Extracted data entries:
-- ==== Sys2Proof/Machine/Conv.lean ====
section
/-! DEFINITION. Conversation storage: KV geometry and frames, tail slots, quotas, parking entries, condensed states,
pins, and what a request gives back when it ends (05, 09 R253, 16 R455). -/

namespace Sys2Proof.Machine

/-! ### Adapters that retire (R84, R99, R100) -/

/-- Whether a frozen plan of a partition names adapter i (R84). -/
def planNames (s : State) (p i : Nat) : Bool :=
  match (partOf s p).attempt with
  | none => false
  | some a => a.plan.rows.any fun r => match reqOf s r.h with | some q => (adRefs q).contains i | none => false

/-- RETIRING adapters of a partition moved as far as Table ADP-7 lets them: RESIDENT without pins and named by no plan goes
EVICTING, ABSENT is unregistered. -/
def settleRetiring (s : State) (p : Nat) : State :=
  { s with adapters := (s.adapters.filter fun a => !(a.part == p && a.retiring && a.st == .absent)).map fun a =>
      if a.part == p && a.retiring && a.st == .resident && a.pins == 0 && !planNames s p a.idx then { a with st := .evicting } else a }

/-- A request's pins released (R85, R86). -/
def dropPins (s : State) (h : Nat) : State :=
  match reqOf s h with
  | none => s
  | some q =>
    if q.pins == .none then s
    else settleRetiring (addPins (updReq s h fun x => { x with pins := .none }) q (-1)) q.part

/-! ### KV geometry (R124, R126, R130, R132, R253) -/

/-- Layers, KV heads here, head width, page granules of a model's stream. -/
structure KvGeom where
  layers : Nat
  heads : Nat
  width : Nat
  deriving DecidableEq, Repr

/-- Granules of a page, G (R124, R253). -/
def KvGeom.page (g : KvGeom) : Nat := ceilDiv (32 * g.heads * g.width) 512

/-- The geometry of a bound model in a partition (R124). -/
def geomOf (x : Part) (k : ModelKey) : KvGeom :=
  match modelOfKey x k with
  | none => { layers := 0, heads := 0, width := 0 }
  | some m =>
    let h := match layoutIn x.items m with | some l => l.kvLocal | none => 0
    { layers := m.prog.layers, heads := h, width := m.prog.headWidth }

/-- Granules written by n positions (R130). -/
def kvGranules (g : KvGeom) (n : Nat) : Nat := n / 16 * g.layers * g.page

/-- Frames that n positions have taken (R130). -/
def kvFrames (g : KvGeom) (n : Nat) : Nat := ceilDiv (kvGranules g n) 128

/-- The frame quota of a stream of c positions (R132). -/
def quotaFor (g : KvGeom) (c : Nat) : Nat := ceilDiv (ceilDiv c 16 * g.layers * g.page) 128

/-- K or V of one head of a position in a layer; a position's bytes lie layer by layer, head by head, K before V. -/
def kvPart (g : KvGeom) (pos : Bytes) (l k v : Nat) : Bytes := slice pos (l * 2 * g.heads * g.width + (2 * k + v) * g.width) g.width

/-- A KV page: 16 positions of one layer (R253). -/
def kvPage (g : KvGeom) (ps : List Bytes) (l : Nat) : Bytes :=
  padTo ((List.range g.heads).flatMap fun k => [0, 1].flatMap fun v => ps.flatMap fun b => kvPart g b l k v) 512

/-- The whole pages of a stream in granule order (R130). -/
def kvBytes (g : KvGeom) (kv : List Bytes) : Bytes :=
  (List.range (kv.length / 16)).flatMap fun p =>
    let ps := (kv.drop (16 * p)).take 16
    (List.range g.layers).flatMap fun l => kvPage g ps l

/-- The bytes of frame f of a stream, unwritten granules zero (R130, R144). -/
def kvFrame (g : KvGeom) (kv : List Bytes) (f : Nat) : Bytes := slice (kvBytes g kv) (65536 * f) 65536

/-- The tail bytes of a stream: by layer, then position (R145). -/
def kvTail (g : KvGeom) (kv : List Bytes) : Bytes :=
  let ts := kv.drop (kv.length / 16 * 16)
  (List.range g.layers).flatMap fun l => ts.flatMap fun b => slice b (l * 2 * g.heads * g.width) (2 * g.heads * g.width)

/-- A position read back from pages (page bytes of its 16 positions, index within them). -/
def kvUnpack (g : KvGeom) (pages : Bytes) (i : Nat) : Bytes :=
  (List.range g.layers).flatMap fun l =>
    let pg := slice pages (512 * g.page * l) (512 * g.page)
    (List.range g.heads).flatMap fun k => [0, 1].flatMap fun v => slice pg ((2 * k + v) * 16 * g.width + i * g.width) g.width

/-- A stream's positions from its page bytes and tail bytes (R149). -/
def kvRestore (g : KvGeom) (n : Nat) (pages tail : Bytes) : List Bytes :=
  let full := n / 16
  let per := 512 * g.page * g.layers
  let t := n - 16 * full
  let row := 2 * g.heads * g.width
  ((List.range full).flatMap fun p => (List.range 16).map fun i => kvUnpack g (slice pages (per * p) per) i) ++
    (List.range t).map fun i => (List.range g.layers).flatMap fun l => slice tail ((l * t + i) * row) row

/-- Whether a request has a fallback stream (R125). -/
def hasFb (q : Req) : Bool := q.canFall && q.fb.isSome

/-- The geometry of a request's fallback stream. -/
def fbGeom (x : Part) (q : Req) : KvGeom := match q.fb with | some k => geomOf x k | none => { layers := 0, heads := 0, width := 0 }

/-- The frame quota of a request, for every stream it can have: a request bound to a fallback model may get a deadline with a later
CONV_RESUME, and then a fallback stream (R125, R132; log 68). -/
def reqQuota (x : Part) (q : Req) : Nat :=
  quotaFor (geomOf x q.base) q.samp.ctxMax + (if q.fb.isSome then quotaFor (fbGeom x q) q.samp.ctxMax else 0)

### [Work to complete]
The answer must be a word-for-word reproduction of every record above.

### [Answer for this exercise]
-- ==== Sys2Proof/Machine/Conv.lean ====
section
/-! DEFINITION. Conversation storage: KV geometry and frames, tail slots, quotas, parking entries, condensed states,
pins, and what a request gives back when it ends (05, 09 R253, 16 R455). -/

namespace Sys2Proof.Machine

/-! ### Adapters that retire (R84, R99, R100) -/

/-- Whether a frozen plan of a partition names adapter i (R84). -/
def planNames (s : State) (p i : Nat) : Bool :=
  match (partOf s p).attempt with
  | none => false
  | some a => a.plan.rows.any fun r => match reqOf s r.h with | some q => (adRefs q).contains i | none => false

/-- RETIRING adapters of a partition moved as far as Table ADP-7 lets them: RESIDENT without pins and named by no plan goes
EVICTING, ABSENT is unregistered. -/
def settleRetiring (s : State) (p : Nat) : State :=
  { s with adapters := (s.adapters.filter fun a => !(a.part == p && a.retiring && a.st == .absent)).map fun a =>
      if a.part == p && a.retiring && a.st == .resident && a.pins == 0 && !planNames s p a.idx then { a with st := .evicting } else a }

/-- A request's pins released (R85, R86). -/
def dropPins (s : State) (h : Nat) : State :=
  match reqOf s h with
  | none => s
  | some q =>
    if q.pins == .none then s
    else settleRetiring (addPins (updReq s h fun x => { x with pins := .none }) q (-1)) q.part

/-! ### KV geometry (R124, R126, R130, R132, R253) -/

/-- Layers, KV heads here, head width, page granules of a model's stream. -/
structure KvGeom where
  layers : Nat
  heads : Nat
  width : Nat
  deriving DecidableEq, Repr

/-- Granules of a page, G (R124, R253). -/
def KvGeom.page (g : KvGeom) : Nat := ceilDiv (32 * g.heads * g.width) 512

/-- The geometry of a bound model in a partition (R124). -/
def geomOf (x : Part) (k : ModelKey) : KvGeom :=
  match modelOfKey x k with
  | none => { layers := 0, heads := 0, width := 0 }
  | some m =>
    let h := match layoutIn x.items m with | some l => l.kvLocal | none => 0
    { layers := m.prog.layers, heads := h, width := m.prog.headWidth }

/-- Granules written by n positions (R130). -/
def kvGranules (g : KvGeom) (n : Nat) : Nat := n / 16 * g.layers * g.page

/-- Frames that n positions have taken (R130). -/
def kvFrames (g : KvGeom) (n : Nat) : Nat := ceilDiv (kvGranules g n) 128

/-- The frame quota of a stream of c positions (R132). -/
def quotaFor (g : KvGeom) (c : Nat) : Nat := ceilDiv (ceilDiv c 16 * g.layers * g.page) 128

/-- K or V of one head of a position in a layer; a position's bytes lie layer by layer, head by head, K before V. -/
def kvPart (g : KvGeom) (pos : Bytes) (l k v : Nat) : Bytes := slice pos (l * 2 * g.heads * g.width + (2 * k + v) * g.width) g.width

/-- A KV page: 16 positions of one layer (R253). -/
def kvPage (g : KvGeom) (ps : List Bytes) (l : Nat) : Bytes :=
  padTo ((List.range g.heads).flatMap fun k => [0, 1].flatMap fun v => ps.flatMap fun b => kvPart g b l k v) 512

/-- The whole pages of a stream in granule order (R130). -/
def kvBytes (g : KvGeom) (kv : List Bytes) : Bytes :=
  (List.range (kv.length / 16)).flatMap fun p =>
    let ps := (kv.drop (16 * p)).take 16
    (List.range g.layers).flatMap fun l => kvPage g ps l

/-- The bytes of frame f of a stream, unwritten granules zero (R130, R144). -/
def kvFrame (g : KvGeom) (kv : List Bytes) (f : Nat) : Bytes := slice (kvBytes g kv) (65536 * f) 65536

/-- The tail bytes of a stream: by layer, then position (R145). -/
def kvTail (g : KvGeom) (kv : List Bytes) : Bytes :=
  let ts := kv.drop (kv.length / 16 * 16)
  (List.range g.layers).flatMap fun l => ts.flatMap fun b => slice b (l * 2 * g.heads * g.width) (2 * g.heads * g.width)

/-- A position read back from pages (page bytes of its 16 positions, index within them). -/
def kvUnpack (g : KvGeom) (pages : Bytes) (i : Nat) : Bytes :=
  (List.range g.layers).flatMap fun l =>
    let pg := slice pages (512 * g.page * l) (512 * g.page)
    (List.range g.heads).flatMap fun k => [0, 1].flatMap fun v => slice pg ((2 * k + v) * 16 * g.width + i * g.width) g.width

/-- A stream's positions from its page bytes and tail bytes (R149). -/
def kvRestore (g : KvGeom) (n : Nat) (pages tail : Bytes) : List Bytes :=
  let full := n / 16
  let per := 512 * g.page * g.layers
  let t := n - 16 * full
  let row := 2 * g.heads * g.width
  ((List.range full).flatMap fun p => (List.range 16).map fun i => kvUnpack g (slice pages (per * p) per) i) ++
    (List.range t).map fun i => (List.range g.layers).flatMap fun l => slice tail ((l * t + i) * row) row

/-- Whether a request has a fallback stream (R125). -/
def hasFb (q : Req) : Bool := q.canFall && q.fb.isSome

/-- The geometry of a request's fallback stream. -/
def fbGeom (x : Part) (q : Req) : KvGeom := match q.fb with | some k => geomOf x k | none => { layers := 0, heads := 0, width := 0 }

/-- The frame quota of a request, for every stream it can have: a request bound to a fallback model may get a deadline with a later
CONV_RESUME, and then a fallback stream (R125, R132; log 68). -/
def reqQuota (x : Part) (q : Req) : Nat :=
  quotaFor (geomOf x q.base) q.samp.ctxMax + (if q.fb.isSome then quotaFor (fbGeom x q) q.samp.ctxMax else 0)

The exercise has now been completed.